Crisis, I read, is a latinised version of the Greek ‘krisis’, meaning a turning point in a disease, recovery or death, but it also comes from ‘krinein’, meaning to separate or judge. When does this happen in a conversation — in any gap between humans — what is made possible and when is that possibility forever lost? Until what point are we both able to respond, and to respond to each other instead of echoes of ourselves? In Lady Chatterley’s Lover, D.H. Lawrence repeatedly refers to orgasms as a ‘crisis’. It is hilarious to read this out loud, again and again. He never describes the recovery part.
One thing that seems to happen is this wanting to know, immediately — are you on my side? Please tell me that you’re on my side in this,
‘--------’
and if you’re not, you’re automatically on the other. The crisis is gone and we are back in the old order, the known, and failed, way to be. Between the two points lies the potential bridge.

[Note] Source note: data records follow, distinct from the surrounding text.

-- ==== Sys2Proof/Laws/Memory.lean ====
section
/-! SUPPORT. Laws of the word space (Machine/Ops.lean): what is read after each operation, that each
operation keeps the one form of the list, and that two arrays in that form which read alike are
equal. -/

namespace Sys2Proof.Machine

/-- The form, as two facts. -/
theorem Memory.wf_iff (m : Memory) :
    m.wf = true ↔
      m.Pairwise (fun c d => c.1 < d.1) ∧ ∀ c ∈ m, c.1 < numWordsMax ∧ c.2 ≠ 0 := by
  simp [Memory.wf, List.all_eq_true]

/-- The form of a list, from its head and its tail. -/
theorem Memory.wf_cons (a : Nat) (u : Word) (m : Memory) :
    Memory.wf ((a, u) :: m) = true ↔
      a < numWordsMax ∧ u ≠ 0 ∧ (∀ c ∈ m, a < c.1) ∧ m.wf = true := by
  simp only [Memory.wf_iff, List.pairwise_cons, List.forall_mem_cons]
  tauto

@[simp] theorem Memory.wf_nil : Memory.wf [] = true := rfl

@[simp] theorem Memory.read_nil (w : Nat) : Memory.read [] w = 0 := rfl

/-- A word below every listed index is 0. -/
theorem Memory.read_below {m : Memory} {w : Nat} (h : ∀ c ∈ m, w < c.1) : m.read w = 0 := by
  cases m with
  | nil => rfl
  | cons c m =>
    have := h c (by simp)
    simp [Memory.read, this]

/-- In the form, a listed word is what is read at its index. -/
theorem Memory.read_of_mem {m : Memory} (hm : m.wf = true) {w : Nat} {v : Word}
    (h : (w, v) ∈ m) : m.read w = v := by
  induction m with
  | nil => simp at h
  | cons c m ih =>
    obtain ⟨a, u⟩ := c
    obtain ⟨_, _, hlt, hwf⟩ := (Memory.wf_cons a u m).1 hm
    rcases List.mem_cons.1 h with e | e
    · obtain ⟨rfl, rfl⟩ := Prod.mk.inj e
      simp [Memory.read]
    · have := hlt _ e
      simp only [Memory.read]
      rw [if_neg (by omega), if_neg (by omega)]
      exact ih hwf e

/-- In the form, a word that is not 0 is listed. -/
theorem Memory.mem_of_read {m : Memory} {w : Nat} (h : m.read w ≠ 0) : (w, m.read w) ∈ m := by
  induction m with
  | nil => simp at h
  | cons c m ih =>
    obtain ⟨a, u⟩ := c
    simp only [Memory.read] at h ⊢
    split at h
    · exact (h rfl).elim
    · rename_i h1
      rw [if_neg h1]
      split at h
      · rename_i h2
        rw [if_pos h2, h2]
        exact List.mem_cons_self
      · rename_i h2
        rw [if_neg h2]
        exact List.mem_cons_of_mem _ (ih h)

/-- A word outside the array is 0. -/
theorem Memory.read_outside {m : Memory} (hm : m.wf = true) {w : Nat} (h : numWordsMax ≤ w) :
    m.read w = 0 := by
  by_contra hne
  have := ((Memory.wf_iff m).1 hm).2 _ (Memory.mem_of_read hne)
  simp only at this
  omega

/-- Two arrays in the form that read alike are equal. -/
theorem Memory.ext {m n : Memory} (hm : m.wf = true) (hn : n.wf = true)
    (h : ∀ w, m.read w = n.read w) : m = n := by
  induction m generalizing n with
  | nil =>
    cases n with
    | nil => rfl
    | cons c n =>
      obtain ⟨a, u⟩ := c
      have h1 := h a
      rw [Memory.read_of_mem hn List.mem_cons_self] at h1
      exact (((Memory.wf_cons a u n).1 hn).2.1 h1.symm).elim
  | cons c m ih =>
    obtain ⟨a, u⟩ := c
    obtain ⟨_, hu, hlt, hwf⟩ := (Memory.wf_cons a u m).1 hm
    cases n with
    | nil =>
      have h1 := h a
      rw [Memory.read_of_mem hm List.mem_cons_self] at h1
      exact (hu h1).elim
    | cons d n =>
      obtain ⟨b, v⟩ := d
      obtain ⟨_, hv, hlt', hwf'⟩ := (Memory.wf_cons b v n).1 hn
      have h1 := h a
      have h2 := h b
      rw [Memory.read_of_mem hm List.mem_cons_self] at h1
      rw [Memory.read_of_mem hn List.mem_cons_self] at h2
      have hab : a = b := by
        rcases Nat.lt_trichotomy a b with hlt2 | rfl | hlt2
        · simp [Memory.read, hlt2] at h1
          exact (hu h1).elim
        · rfl
        · simp [Memory.read, hlt2] at h2
          exact (hv h2.symm).elim
      subst hab
      have huv : u = v := by simpa [Memory.read] using h1
      subst huv
      congr 1
      refine ih hwf hwf' fun w => ?_
      rcases Nat.lt_or_ge a w with hw | hw
      · have h3 := h w
        simp only [Memory.read] at h3
        rwa [if_neg (by omega), if_neg (by omega), if_neg (by omega), if_neg (by omega)] at h3
      · rw [Memory.read_below (m := m) fun c hc => lt_of_le_of_lt hw (hlt c hc),
          Memory.read_below (m := n) fun c hc => lt_of_le_of_lt hw (hlt' c hc)]

/-- What is read after a write. -/
theorem Memory.read_write {m : Memory} (hm : m.wf = true) (w : Nat) (v : Word) (x : Nat) :
    (m.write w v).read x = if x = w then v else m.read x := by
  induction m with
  | nil =>
    by_cases hv : v = 0
    · simp [Memory.write, hv]
    · simp only [Memory.write, if_neg hv, Memory.read]
      split
      · rw [if_neg (by omega)]
      · rfl
  | cons c m ih =>
    obtain ⟨a, u⟩ := c
    obtain ⟨_, hu, hlt, hwf⟩ := (Memory.wf_cons a u m).1 hm
    have ih := ih hwf
    simp only [Memory.write]
    by_cases h1 : w < a
    · rw [if_pos h1]
      by_cases hv : v = 0
      · rw [if_pos hv]
        split
        · subst x; subst v
          simp [Memory.read, h1]
        · rfl
      · rw [if_neg hv]
        simp only [Memory.read]
        by_cases hx : x < w
        · rw [if_pos hx, if_neg (by omega), if_pos (by omega)]
        · rw [if_neg hx]
    · rw [if_neg h1]
      by_cases h2 : w = a
      · subst h2
        rw [if_pos rfl]
        by_cases hv : v = 0
        · rw [if_pos hv]
          subst hv
          by_cases hx : x = w
          · subst x
            rw [if_pos rfl, Memory.read_below hlt]
          · rw [if_neg hx]
            simp only [Memory.read, if_neg hx]
            split
            · rw [Memory.read_below fun c hc => lt_trans (by omega) (hlt c hc)]
            · rfl
        · rw [if_neg hv]
          simp only [Memory.read]
          by_cases hx : x < w
          · rw [if_pos hx, if_neg (by omega), if_pos hx]
          · rw [if_neg hx]
            by_cases hx2 : x = w
            · simp [hx2]
            · simp [hx, hx2]
      · rw [if_neg h2]
        simp only [Memory.read]
        by_cases hx : x < a
        · rw [if_pos hx, if_neg (by omega), if_pos hx]
        · rw [if_neg hx]
          by_cases hx2 : x = a
          · rw [if_pos hx2, if_neg (by omega), if_neg hx, if_pos hx2]
          · rw [if_neg hx2, ih, if_neg hx, if_neg hx2]

/-- Every index a write lists was listed, or is the one written. -/
theorem Memory.mem_write {m : Memory} {w : Nat} {v : Word} {c : Nat × Word}
    (h : c ∈ m.write w v) : c ∈ m ∨ c = (w, v) ∧ v ≠ 0 := by
  induction m with
  | nil =>
    simp only [Memory.write] at h
    split at h
    · simp at h
    · simp at h
      right; exact ⟨h, by assumption⟩
  | cons d m ih =>
    obtain ⟨a, u⟩ := d
    simp only [Memory.write] at h
    split_ifs at h with h1 h2 h3 h4
    · exact .inl h
    · rcases List.mem_cons.1 h with e | e
      · exact .inr ⟨e, h2⟩
      · exact .inl e
    · exact .inl (List.mem_cons_of_mem _ h)
    · rcases List.mem_cons.1 h with e | e
      · exact .inr ⟨e, h4⟩
      · exact .inl (List.mem_cons_of_mem _ e)
    · rcases List.mem_cons.1 h with e | e
      · exact .inl (by simp [e])
      · rcases ih e with f | f
        · exact .inl (List.mem_cons_of_mem _ f)
        · exact .inr f

/-- A write within the array keeps the form. -/
theorem Memory.wf_write {m : Memory} (hm : m.wf = true) {w : Nat} (hw : w < numWordsMax)
    (v : Word) : (m.write w v).wf = true := by
  induction m with
  | nil =>
    simp only [Memory.write]
    split
    · rfl
    · rw [Memory.wf_cons]
      exact ⟨hw, by assumption, by simp, rfl⟩
  | cons d m ih =>
    obtain ⟨a, u⟩ := d
    have hm' := hm
    obtain ⟨ha, hu, hlt, hwf⟩ := (Memory.wf_cons a u m).1 hm
    simp only [Memory.write]
    split_ifs with h1 h2 h3 h4
    · exact hm'
    · rw [Memory.wf_cons]
      refine ⟨hw, h2, ?_, hm'⟩
      intro c hc
      rcases List.mem_cons.1 hc with e | e
      · simpa [e] using h1
      · exact lt_trans h1 (hlt c e)
    · exact hwf
    · rw [Memory.wf_cons]
      exact ⟨hw, h4, by simpa [h3] using hlt, hwf⟩
    · rw [Memory.wf_cons]
      refine ⟨ha, hu, ?_, ih hwf⟩
      intro c hc
      rcases Memory.mem_write hc with e | ⟨e, _⟩
      · exact hlt c e
      · subst e
        show a < w
        omega

/-- What is read after the words below `n` are cleared. -/
theorem Memory.read_clearBelow {m : Memory} (hm : m.wf = true) (n w : Nat) :
    (m.clearBelow n).read w = if w < n then 0 else m.read w := by
  induction m with
  | nil => simp [Memory.clearBelow]
  | cons c m ih =>
    obtain ⟨a, u⟩ := c
    obtain ⟨_, hu, hlt, hwf⟩ := (Memory.wf_cons a u m).1 hm
    have ih := ih hwf
    simp only [Memory.clearBelow, List.filter_cons] at ih ⊢
    by_cases hn : n ≤ a
    · simp only [hn, decide_true, if_true, Memory.read, ih]
      by_cases hw : w < n
      · simp [hw, lt_of_lt_of_le hw hn]
      · simp [hw]
    · simp only [hn, decide_false, Bool.false_eq_true, if_false, ih, Memory.read]
      by_cases hw : w < n
      · simp [hw]
      · rw [if_neg hw, if_neg hw, if_neg (by omega), if_neg (by omega)]

/-- Clearing keeps the form. -/
theorem Memory.wf_clearBelow {m : Memory} (hm : m.wf = true) (n : Nat) :
    (m.clearBelow n).wf = true := by
  rw [Memory.wf_iff] at hm ⊢
  exact ⟨hm.1.filter _, fun c hc => hm.2 c (List.mem_of_mem_filter hc)⟩

/-- The cells of a run of words lie in the run and hold its words. -/
theorem mem_wordCells {base : Nat} {ws : List Word} {c : Nat × Word}
    (h : c ∈ wordCells base ws) : base ≤ c.1 ∧ c.1 < base + ws.length ∧ c.2 ≠ 0 := by
  induction ws generalizing base with
  | nil => simp [wordCells] at h
  | cons v ws ih =>
    simp only [wordCells] at h
    split at h
    · have := ih h
      simp only [List.length_cons]
      exact ⟨by omega, by omega, this.2.2⟩
    · rcases List.mem_cons.1 h with e | e
      · subst e
        simp only [List.length_cons]
        exact ⟨le_refl _, by omega, by assumption⟩
      · have := ih e
        simp only [List.length_cons]
        exact ⟨by omega, by omega, this.2.2⟩

/-- The cells of a run of words are in the form. -/
theorem pairwise_wordCells (base : Nat) (ws : List Word) :
    (wordCells base ws).Pairwise (fun c d => c.1 < d.1) := by
  induction ws generalizing base with
  | nil => exact List.Pairwise.nil
  | cons v ws ih =>
    simp only [wordCells]
    split
    · exact ih _
    · rw [List.pairwise_cons]
      refine ⟨fun c hc => ?_, ih _⟩
      have := (mem_wordCells hc).1
      show base < c.1
      omega

/-- Storing words within the array keeps the form. -/
theorem Memory.wf_store {m : Memory} (hm : m.wf = true) {ws : List Word}
    (h : ws.length ≤ numWordsMax) : (m.store ws).wf = true := by
  have hc := (Memory.wf_iff _).1 (Memory.wf_clearBelow hm ws.length)
  rw [Memory.wf_iff]
  refine ⟨List.pairwise_append.2 ⟨pairwise_wordCells 0 ws, hc.1, ?_⟩, ?_⟩
  · intro c hcm d hd
    have h1 := (mem_wordCells hcm).2.1
    have h2 := (List.mem_filter.1 hd).2
    simp at h2
    omega
  · intro c hcm
    rcases List.mem_append.1 hcm with e | e
    · have := mem_wordCells e
      exact ⟨by omega, this.2.2⟩
    · exact hc.2 c e

/-- What is read after words are stored. -/
theorem Memory.read_store {m : Memory} (hm : m.wf = true) (ws : List Word) (w : Nat) :
    (m.store ws).read w = if w < ws.length then ws.getD w 0 else m.read w := by
  have key : ∀ (ws : List Word) (base : Nat) (n : Memory), (∀ c ∈ n, base + ws.length ≤ c.1) →
      (wordCells base ws ++ n).read w =
        if base ≤ w ∧ w < base + ws.length then ws.getD (w - base) 0 else n.read w := by
    intro ws
    induction ws with
    | nil =>
      intro base n hn
      rw [if_neg (by simp)]
      rfl
    | cons v ws ih =>
      intro base n hn
      have hn' : ∀ c ∈ n, base + 1 + ws.length ≤ c.1 := by
        intro c hc
        have := hn c hc
        simp only [List.length_cons] at this
        omega
      have ih := ih (base + 1) n hn'
      have below : w < base → n.read w = 0 := fun hw =>
        Memory.read_below fun c hc => by have := hn c hc; omega
      simp only [wordCells, List.length_cons]
      split
      · rename_i hv
        rw [ih]
        by_cases h1 : w = base
        · subst h1
          rw [if_neg (by omega), if_pos (by omega)]
          rw [Memory.read_below fun c hc => by have := hn' c hc; omega]
          simp [hv]
        · by_cases h2 : base + 1 ≤ w ∧ w < base + 1 + ws.length
          · rw [if_pos h2, if_pos (by omega)]
            obtain ⟨j, hj⟩ : ∃ j, w - base = j + 1 := ⟨w - base - 1, by omega⟩
            rw [hj, show w - (base + 1) = j by omega]
            rfl
          · rw [if_neg h2, if_neg (by omega)]
      · simp only [List.cons_append, Memory.read]
        by_cases h0 : w < base
        · rw [if_pos h0, if_neg (by omega), below h0]
        · rw [if_neg h0]
          by_cases h1 : w = base
          · subst h1
            rw [if_pos rfl, if_pos (by omega)]
            simp
          · rw [if_neg h1, ih]
            by_cases h2 : base + 1 ≤ w ∧ w < base + 1 + ws.length
            · rw [if_pos h2, if_pos (by omega)]
              obtain ⟨j, hj⟩ : ∃ j, w - base = j + 1 := ⟨w - base - 1, by omega⟩
              rw [hj, show w - (base + 1) = j by omega]
              rfl
            · rw [if_neg h2, if_neg (by omega)]
  rw [Memory.store, key ws 0 _ (fun c hc => by simpa using (List.mem_filter.1 hc).2)]
  simp only [Nat.zero_le, true_and, Nat.zero_add, Nat.sub_zero]
  split
  · rfl
  · rename_i h
    rw [Memory.read_clearBelow hm, if_neg h]

/-- The array that a reset leaves is in the form, whatever its words. -/
theorem wf_freeArray (n : Nat) : (freeArray n).wf = true :=
  Memory.wf_store Memory.wf_nil (by simp)

end Sys2Proof.Machine
end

We have everything to lose in the encounter, but without encountering, we are trapped in sealed containers.
In April 2020, Arundhati Roy described the Covid-19 pandemic as ‘a portal, a gateway between one world and the next’. She was writing at a moment when something unimaginable was happening, and anything seemed possible as a result. When does that moment end; is this still it? Are we still in the portal or have we come out on the other side, into the same tired picture, with the same deadly motions at work, to bring on new crises?
The idea of a crisis as a moment of opportunity is a fraught one. The word ‘opportunity’ itself so steeped in individualism, and narratives of winners and losers: grab it, seize it, make something of it (which are other ways of saying, make sure it stays yours and not another’s). This isn’t the kind of opportunity Roy writes about. Her description of crisis is steeped in pain and suffering; it is avoidable tragedy that has become inevitable change, in which the uncertainty may just allow for power structures to shift, perhaps to crumble. It’s not an opportunity to be grabbed, but to be lived in, and shared, collectively survived.

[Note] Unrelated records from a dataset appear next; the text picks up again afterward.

/-- An ESTIMATE, whose response has 12 bytes. -/
theorem witness_ResponseBytesFollowTheStatusWord :
    (serving (engine 4 []) 0xB0000000 []).requests = .txn ⟨0xB0000000, []⟩ :: [] ∧
      step (serving (engine 4 []) 0xB0000000 []) =
        .next (after (serving (engine 4 []) 0xB0000000 [])) ∧
      (after (serving (engine 4 []) 0xB0000000 [])).responses =
        (serving (engine 4 []) 0xB0000000 []).responses ++ [⟨0x20, [0, 0, 0, 0, 0, 0, 0, 0]⟩] ∧
      0 < (⟨0x20, [0, 0, 0, 0, 0, 0, 0, 0]⟩ : Response).bytes.length ∧
      11 < (⟨0x20, [0, 0, 0, 0, 0, 0, 0, 0]⟩ : Response).bytes.length :=
  ⟨rfl, step_after _, by decide +kernel, by decide, by decide⟩

end Sys2Proof.Tests
end

/-! SUPPORT. The family 00_scope.md: `fl64` rounds to the nearest binary64 value (R11), a failed
command has no effect (R13, R111), and ESTIMATE follows its pseudocode (R92 to R99). -/

namespace Sys2Proof.Machine

/-! ### Rounding to binary64 (R11) -/

/-- No integer is nearer to `n / d` than the one `roundHalfEven` picks, and that one is even when
another is as near. -/
theorem roundHalfEven_nearest (n : Nat) {d : Nat} (hd : 0 < d) (k : Nat) :
    |(roundHalfEven n d * d : ℤ) - n| ≤ |(k * d : ℤ) - n| ∧
      (|(roundHalfEven n d * d : ℤ) - n| = |(k * d : ℤ) - n| → k ≠ roundHalfEven n d →
        roundHalfEven n d % 2 = 0) := by
  obtain ⟨low, high, tie⟩ := roundHalfEven_spec n hd
  generalize roundHalfEven n d = r at *
  simp only [add_mul, mul_assoc, one_mul] at low high tie
  simp only [← Nat.cast_mul, Int.abs_eq_natAbs]
  rcases lt_trichotomy k r with h | rfl | h
  · have : (k + 1) * d ≤ r * d := Nat.mul_le_mul_right d h
    rw [add_mul, one_mul] at this
    omega
  · exact ⟨le_rfl, fun _ h => (h rfl).elim⟩
  · have : (r + 1) * d ≤ k * d := Nat.mul_le_mul_right d h
    rw [add_mul, one_mul] at this
    omega

/-- A finite pattern with sign 0 as an exponent and a significand, which has its top bit when the
exponent is not the subnormals'. -/
theorem b64Scaled_split {b : B64} (hb : b.toNat < b64Inf) :
    ∃ e m, 1 ≤ e ∧ m < 2 ^ 53 ∧ (1 < e → 2 ^ 52 ≤ m) ∧ b.toNat = 2 ^ 52 * (e - 1) + m ∧
      b64Scaled b = 2 ^ e * m := by
  have hf : b64Frac b < 2 ^ 52 := slice_lt _ _ _
  have hN : b.toNat = 2 ^ 52 * b64Exp b + b64Frac b := by
    simp only [b64Exp, b64Frac, slice, b64Inf] at *
    omega
  by_cases h : b64Exp b = 0
  · exact ⟨1, b64Frac b, le_rfl, by omega, by omega, by omega, by rw [b64Scaled, if_pos h, pow_one]⟩
  · exact ⟨b64Exp b, 2 ^ 52 + b64Frac b, by omega, by omega, by omega, by omega,
      by rw [b64Scaled, if_neg h]⟩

Which pulls me back to the smallest crises, the minute, everyday separations when language and reciprocity breaks down, and where it continues to define our coexistence. These are moments when I change, or when small alterations might have happened, and didn’t. The possibility for change resides, always, between the self and other, across the chasm from another. We have never arrived there on equal terms. We are there with immense risk, frazzled and bare, with different levels of vulnerability, unequally armed or not armed at all; we have come flayed and bleeding. Often, I want out as soon as I possibly can. Often, I want to stay, to remain in the risk zone without burning up.